Exercise brief:
For the string "ignored", find every matching line in the records and copy it.

========================================

/-! ### One step of each instruction -/

/-- A3: wrap to zero, DR both sources. -/
theorem test_addReg_wraps :
    look (fun t => (t.reg 3, t.cond)) (start 0x3000#16 .negative [(3, 0x8000#16)] [(0x3000#16, 0x16C3#16)]) =
      some (0x0000#16, .zero) := by decide
/-- A9: the unused bits are ignored. -/
theorem test_addReg_ignores_unused_bits :
    look (fun t => (t.reg 0, t.cond)) (start 0x3000#16 .zero [(1, 0x000A#16), (2, 0x0005#16)] [(0x3000#16, 0x105A#16)]) =
      some (0x000F#16, .positive) := by decide
/-- A4: signed overflow is no event. -/
theorem test_addImm_overflow :
    look (fun t => (t.reg 2, t.cond)) (start 0x3000#16 .positive [(1, 0x7FFF#16)] [(0x3000#16, 0x1461#16)]) =
      some (0x8000#16, .negative) := by decide
/-- A6: a negative immediate. -/
theorem test_addImm_borrow :
    look (fun t => (t.reg 2, t.cond)) (start 0x3000#16 .zero [] [(0x3000#16, 0x147F#16)]) =
      some (0xFFFF#16, .negative) := by decide
/-- A10. -/
theorem test_andReg :
    look (fun t => (t.reg 0, t.cond)) (start 0x3000#16 .zero [(1, 0xFF0F#16), (2, 0x0FF0#16)] [(0x3000#16, 0x5042#16)]) =
      some (0x0F00#16, .positive) := by decide
/-- A13: the mask FFF0. -/
theorem test_andImm :
    look (fun t => (t.reg 2, t.cond)) (start 0x3000#16 .zero [(1, 0x00FF#16)] [(0x3000#16, 0x5470#16)]) =
      some (0x00F0#16, .positive) := by decide
/-- A18: the low bits are ignored. -/
theorem test_not :
    look (fun t => (t.reg 1, t.cond)) (start 0x3000#16 .zero [(2, 0x00FF#16)] [(0x3000#16, 0x9280#16)]) =
      some (0xFF00#16, .negative) := by decide
/-- B1 and B2: taken backward, and not taken. -/
theorem test_br :
    look State.pc (start 0x3005#16 .positive [] [(0x3005#16, 0x03FD#16)]) = some 0x3003#16 ∧
    look State.pc (start 0x3005#16 .zero [] [(0x3005#16, 0x03FD#16)]) = some 0x3006#16 := by decide
/-- B6: the increment wraps, then the offset is added. -/
theorem test_br_wraps : look State.pc (start 0xFFFF#16 .zero [] [(0xFFFF#16, 0x0E02#16)]) = some 0x0002#16 := by decide
/-- J2: the unused bits are ignored. -/
theorem test_jmp : look State.pc (start 0x3000#16 .zero [(2, 0x4000#16)] [(0x3000#16, 0xCEBF#16)]) = some 0x4000#16 := by decide
/-- J3. -/
theorem test_ret : look State.pc (start 0x3007#16 .zero [(7, 0x3003#16)] [(0x3007#16, 0xC1C0#16)]) = some 0x3003#16 := by decide
/-- J4: the link is written and the flags are not. -/
theorem test_jsr :
    look (fun t => (t.reg 7, t.pc, t.cond)) (start 0x3002#16 .negative [] [(0x3002#16, 0x4802#16)]) =
      some (0x3003#16, 0x3005#16, .negative) := by decide
/-- J5: the smallest offset. -/
theorem test_jsr_smallest : look State.pc (start 0x3000#16 .zero [] [(0x3000#16, 0x4C00#16)]) = some 0x2C01#16 := by decide
/-- J9: JSRR through register 7 falls through. -/
theorem test_jsrr_r7 :
    look (fun t => (t.reg 7, t.pc)) (start 0x3000#16 .zero [(7, 0x5000#16)] [(0x3000#16, 0x41C0#16)]) =
      some (0x3001#16, 0x3001#16) := by decide
/-- J10: the link is the wrapped program counter. -/
theorem test_jsrr_wraps :
    look (fun t => (t.reg 7, t.pc)) (start 0xFFFF#16 .zero [(0, 0x1234#16)] [(0xFFFF#16, 0x4000#16)]) =
      some (0x0000#16, 0x1234#16) := by decide
/-- L2: it loads its own word. -/
theorem test_ld_itself :
    look (fun t => (t.reg 3, t.cond)) (start 0x3000#16 .zero [] [(0x3000#16, 0x27FF#16)]) = some (0x27FF#16, .positive) := by decide
/-- L6: the address wraps. -/
theorem test_ld_wraps :
    look (fun t => (t.reg 1, t.cond, t.pc)) (start 0xFFFF#16 .zero [] [(0xFFFF#16, 0x2201#16), (0x0001#16, 0xABCD#16)]) =
      some (0xABCD#16, .negative, 0x0000#16) := by decide
/-- L7. -/
theorem test_ldi :
    look (fun t => (t.reg 1, t.cond))
      (start 0x3000#16 .zero [] [(0x3000#16, 0xA205#16), (0x3006#16, 0x4000#16), (0x4000#16, 0xC001#16)]) =
      some (0xC001#16, .negative) := by decide
/-- L10: the base is read before DR is written. -/
theorem test_ldr_same_register :
    look (fun t => t.reg 6) (start 0x3000#16 .zero [(6, 0x3008#16)] [(0x3000#16, 0x6D80#16), (0x3008#16, 0x4000#16)]) =
      some 0x4000#16 := by decide
/-- L14: the address wraps down. -/
theorem test_ldr_wraps :
    look (fun t => t.reg 1) (start 0x3000#16 .zero [] [(0x3000#16, 0x62BF#16), (0xFFFF#16, 0x0043#16)]) =
      some 0x0043#16 := by decide
/-- L16: the flags from the address. -/
theorem test_lea :
    look (fun t => (t.reg 4, t.cond)) (start 0x8100#16 .zero [] [(0x8100#16, 0xE900#16)]) =
      some (0x8001#16, .negative) := by decide
/-- M1: the store, and the flags left alone. -/
theorem test_st :
    look (fun t => (t.load 0x3008#16, t.cond)) (start 0x3006#16 .negative [(0, 0x000F#16)] [(0x3006#16, 0x3001#16)]) =
      some (0x000F#16, .negative) := by decide
/-- M4. -/
theorem test_sti :
    look (fun t => (t.load 0x4001#16, t.load 0x3007#16))
      (start 0x3002#16 .positive [(1, 0x8002#16)] [(0x3002#16, 0xB204#16), (0x3007#16, 0x4001#16)]) =
      some (0x8002#16, 0x4001#16) := by decide
/-- M5: it overwrites its own pointer. -/
theorem test_sti_own_pointer :
    look (fun t => t.load 0x3001#16) (start 0x3000#16 .zero [(1, 0x1111#16)] [(0x3000#16, 0xB200#16), (0x3001#16, 0x3001#16)]) =
      some 0x1111#16 := by decide
/-- M8: the address wraps down. -/
theorem test_str :
    look (fun t => t.load 0xFFF0#16) (start 0x3000#16 .zero [(1, 0x0007#16), (2, 0x0010#16)] [(0x3000#16, 0x72A0#16)]) =
      some 0x0007#16 := by decide
/-- T2. -/
theorem test_rti :
    look id (start 0x3000#16 .negative [(1, 0x0003#16)] [(0x3000#16, 0x8ABC#16)]) =
      some (start 0x3001#16 .negative [(1, 0x0003#16)] [(0x3000#16, 0x8ABC#16)]) := by decide
/-- T4. -/
theorem test_res :
    look id (start 0x3000#16 .negative [] [(0x3000#16, 0xDFFF#16)]) =
      some (start 0x3001#16 .negative [] [(0x3000#16, 0xDFFF#16)]) := by decide
/-- T5: zero-extended, the flags left alone, no echo. -/
theorem test_getc :
    look (fun t => (t.reg 0, t.cond, t.input, t.output))
      { start 0x3000#16 .negative [(0, 0xFFFF#16)] [(0x3000#16, 0xF020#16)] with input := [0x71#8] } =
      some (0x0071#16, .negative, [], []) := by decide
/-- T8: the input has ended, and the step never completes. -/
theorem test_getc_ended :
    look State.pc { start 0x3000#16 .zero [] [(0x3000#16, 0xF020#16)] with inputEnded := true } = none := by decide
/-- T10: the upper byte is ignored. -/
theorem test_out :
    look State.output (start 0x3000#16 .zero [(0, 0x1234#16)] [(0x3000#16, 0xF021#16)]) = some [0x34#8] := by decide
/-- T14: the test is on the whole word. -/
theorem test_puts :
    look State.output (start 0x3000#16 .zero [(0, 0x4000#16)] [(0x3000#16, 0xF022#16), (0x4000#16, 0x0100#16), (0x4001#16, 0x0041#16)]) =
      some [0x00#8, 0x41#8] := by decide
/-- T15: the address wraps. -/
theorem test_puts_wraps :
    look State.output (start 0x3000#16 .zero [(0, 0xFFFF#16)] [(0x3000#16, 0xF022#16), (0xFFFF#16, 0x0058#16), (0x0000#16, 0x0059#16)]) =
      some [0x58#8, 0x59#8] := by decide
/-- T16: the prompt, then the echo. -/
theorem test_inp :
    look (fun t => (t.reg 0, t.output))
      { start 0x3000#16 .negative [(0, 0xFFFF#16)] [(0x3000#16, 0xF023#16)] with input := [0x79#8] } =
      some (0x0079#16, Config.inPrompt ++ [0x79#8]) := rfl
/-- T17: a zero high byte ends the string. -/
theorem test_putsp :
    look State.output (start 0x3000#16 .zero [(0, 0x3003#16)] [(0x3000#16, 0xF024#16), (0x3003#16, 0x6948#16), (0x3004#16, 0x0021#16)]) =
      some [0x48#8, 0x69#8, 0x21#8] := by decide
/-- T21: a zero low byte ends the string. -/
theorem test_putsp_zero_low_byte :
    look State.output (start 0x3000#16 .zero [(0, 0x4000#16)] [(0x3000#16, 0xF024#16), (0x4000#16, 0x4100#16), (0x4001#16, 0x0042#16)]) =
      some [] := by decide
/-- T23. -/
theorem test_halt :
    look (fun t => (t.pc, t.status)) (start 0x3002#16 .zero [] [(0x3002#16, 0xFF25#16)]) = some (0x3003#16, .halted) := by decide
/-- T25 and T26: just outside the table. -/
theorem test_trap_unknown :
    look State.status (start 0x3000#16 .zero [] [(0x3000#16, 0xF01F#16)]) = some (.failed 0x1F#8) ∧
    look State.status (start 0x3000#16 .zero [] [(0x3000#16, 0xF026#16)]) = some (.failed 0x26#8) := by decide
/-- T29: no step from a terminal state. -/
theorem test_stopped : look id { State.reset with status := .halted } = none := by decide
/-- The file of S3 (R196) stands in memory. -/
theorem test_load_object :
    (State.reset.loadObject [0x30#8, 0x00#8, 0x20#8, 0x02#8, 0xF0#8, 0x21#8, 0xF0#8, 0x25#8, 0x00#8, 0x41#8]).map
      (fun t => (t.load 0x3000#16, t.load 0x3003#16, t.load 0x3004#16)) = some (0x2002#16, 0x0041#16, 0x0000#16) := by decide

========================================

Answer section:
/-- A9: the unused bits are ignored. -/
/-- A18: the low bits are ignored. -/
/-- J2: the unused bits are ignored. -/
/-- T10: the upper byte is ignored. -/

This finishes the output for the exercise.